Australia's first woman PM Julia Gillard exits politics
Julia Gillard speaks to the media after losing a Labor leadership vote to Kevin Rudd at Parliament House, Canberra, on June 26, 2013. Gillard has quietly exited politics after congratulating the woman who has taken over her constituency as Labor faced defeat in national elections.
The 51-year-old opted not to stand in the polls after being dumped as Labor leader in June and has stayed out of the spotlight since.
As election results came in Saturday, she emerged from her self-imposed silence to congratulate the successor in her Melbourne seat of Lalor, Labor candidate Joanne Ryan.
"She'll be a strong and articulate voice for a proud community we both love," Gillard said via her Twitter account.
She became prime minister in 2010 when she led a party room coup against then-Labor leader Kevin Rudd, in a move which shocked the nation but was designed to end months of dysfunction within the government.
Gillard called an election shortly afterwards but her campaign was rocked by leaks and her subsequent three years of minority rule were wracked by Labor infighting which grew more pronounced as she failed to turn around dire polls.
With her popularity at record lows and speculation Rudd would mount a challenge, Gillard called a party room vote in June which she lost 57 votes to 45. She agreed to exit politics at Saturday's election.
Since then, she has kept a low profile, shunning Labor events so as not to prove a distraction from Rudd's campaign.
Prior to her comment on Saturday, her last tweet was on July 11 which said only: "Thanks to all who have sent notes and gifts. Deeply appreciated. Looking forward to time with family. Will see you all down the track."
"She has been a model of dignity," said Haydon Manning, associate professor of politics at Flinders University in South Australia.
"And that sharply contrasts really with the person who replaced her (Rudd) when he was replaced by her.
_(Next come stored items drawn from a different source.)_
-- ==== Sys2Proof/Machine/Map.lean ====
section
/-! DEFINITION. Operations on sparse maps: a list of key and value pairs, rising by key. A key that is not listed reads as the
default the caller names. -/

namespace Sys2Proof

/-- The value listed under k. -/
def mfind {α : Type} (m : SMap α) (k : Nat) : Option α :=
  match m with
  | [] => none
  | (j, v) :: t => if j = k then some v else mfind t k

/-- The value under k, d where nothing is listed. -/
def mget {α : Type} (d : α) (m : SMap α) (k : Nat) : α := (mfind m k).getD d

/-- m without k. -/
def mdel {α : Type} (m : SMap α) (k : Nat) : SMap α := m.filter fun e => e.1 != k

/-- m with v listed under k, in its place. -/
def mput {α : Type} (m : SMap α) (k : Nat) (v : α) : SMap α :=
  match m with
  | [] => [(k, v)]
  | (j, w) :: t => if k < j then (k, v) :: (j, w) :: t else if k = j then (k, v) :: t else (j, w) :: mput t k v

/-- m with value v under k, where d is the default: a default value is not listed, so that equal maps are equal lists. -/
def mset {α : Type} [DecidableEq α] (d : α) (m : SMap α) (k : Nat) (v : α) : SMap α :=
  if v = d then mdel m k else mput m k v

/-- The canonical form: keys strictly rising, no value equal to the default. -/
def mwf {α : Type} [DecidableEq α] (d : α) : SMap α → Bool
  | [] => true
  | [(_, v)] => v != d
  | (j, v) :: (k, w) :: t => v != d && j < k && mwf d ((k, w) :: t)

/-- Element n of a list replaced. -/
def lset {α : Type} (l : List α) (n : Nat) (v : α) : List α := l.set n v

/-- A list without element n. -/
def ldel {α : Type} (l : List α) (n : Nat) : List α := l.eraseIdx n

/-- Bits lo to lo + n - 1 of a number. -/
def nbits (lo n w : Nat) : Nat := w / 2 ^ lo % 2 ^ n

/-- Little-endian bytes of a number (R5). -/
def leBytes (n : Nat) (w : Nat) : List Byte :=
  match n with
  | 0 => []
  | k + 1 => BitVec.ofNat 8 w :: leBytes k (w / 256)

/-- The number that little-endian bytes hold (R5). -/
def leNat : List Byte → Nat
  | [] => 0
  | b :: t => b.toNat + 256 * leNat t

/-- n bytes of b from place lo on, zero beyond its end. -/
def bslice (b : List Byte) (lo n : Nat) : List Byte := ((b.drop lo).take n) ++ List.replicate (n - (b.length - lo)) 0

/-- The number in n bytes of b from place lo on. -/
def bnat (b : List Byte) (lo n : Nat) : Nat := leNat ((b.drop lo).take n)

/-- A 64-byte vector of bytes; missing bytes read zero. -/
def vecOf (b : List Byte) : Vec := BitVec.ofNat 512 (leNat (b.take 64))
/-- The 64 bytes of a vector. -/
def vecBytes (v : Vec) : List Byte := leBytes 64 v.toNat

/-- SignExtend(x, n) of R9 as a 64-bit word. -/
def sext {n : Nat} (x : BitVec n) : Word := x.signExtend 64
/-- ZeroExtend(x, n) of R9 as a 64-bit word. -/
def zext {n : Nat} (x : BitVec n) : Word := x.setWidth 64

/-- The first element that satisfies p, with its place. -/
def lfind {α : Type} (p : α → Bool) (l : List α) : Option (Nat × α) :=
  match l with
  | [] => none
  | a :: t => if p a then some (0, a) else (lfind p t).map fun r => (r.1 + 1, r.2)

/-- a put into a list that rises by f, behind equal ones. -/
def insertBy {α : Type} (f : α → Nat) (a : α) : List α → List α
  | [] => [a]
  | b :: t => if f a < f b then a :: b :: t else b :: insertBy f a t
/-- A list sorted by f, equal ones in their order. -/
def sortBy {α : Type} (f : α → Nat) (l : List α) : List α := l.foldl (fun acc a => insertBy f a acc) []

end Sys2Proof
end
"She has done nothing to harm Labor's campaign, unlike in 2010 and obviously the campaign has been one of the worst Labor has ever managed to pull off."
For those who believed that Labor would have done better under Gillard, exit polls by Sky News suggested the party would have suffered an even more crushing defeat with her still as leader.
"She grated on people to an extent I have never seen before," former Labor minister and now Sky News commentator Graham Richardson said of Gillard.
With her career in politics finished, Gillard will become an honorary professor at Adelaide University.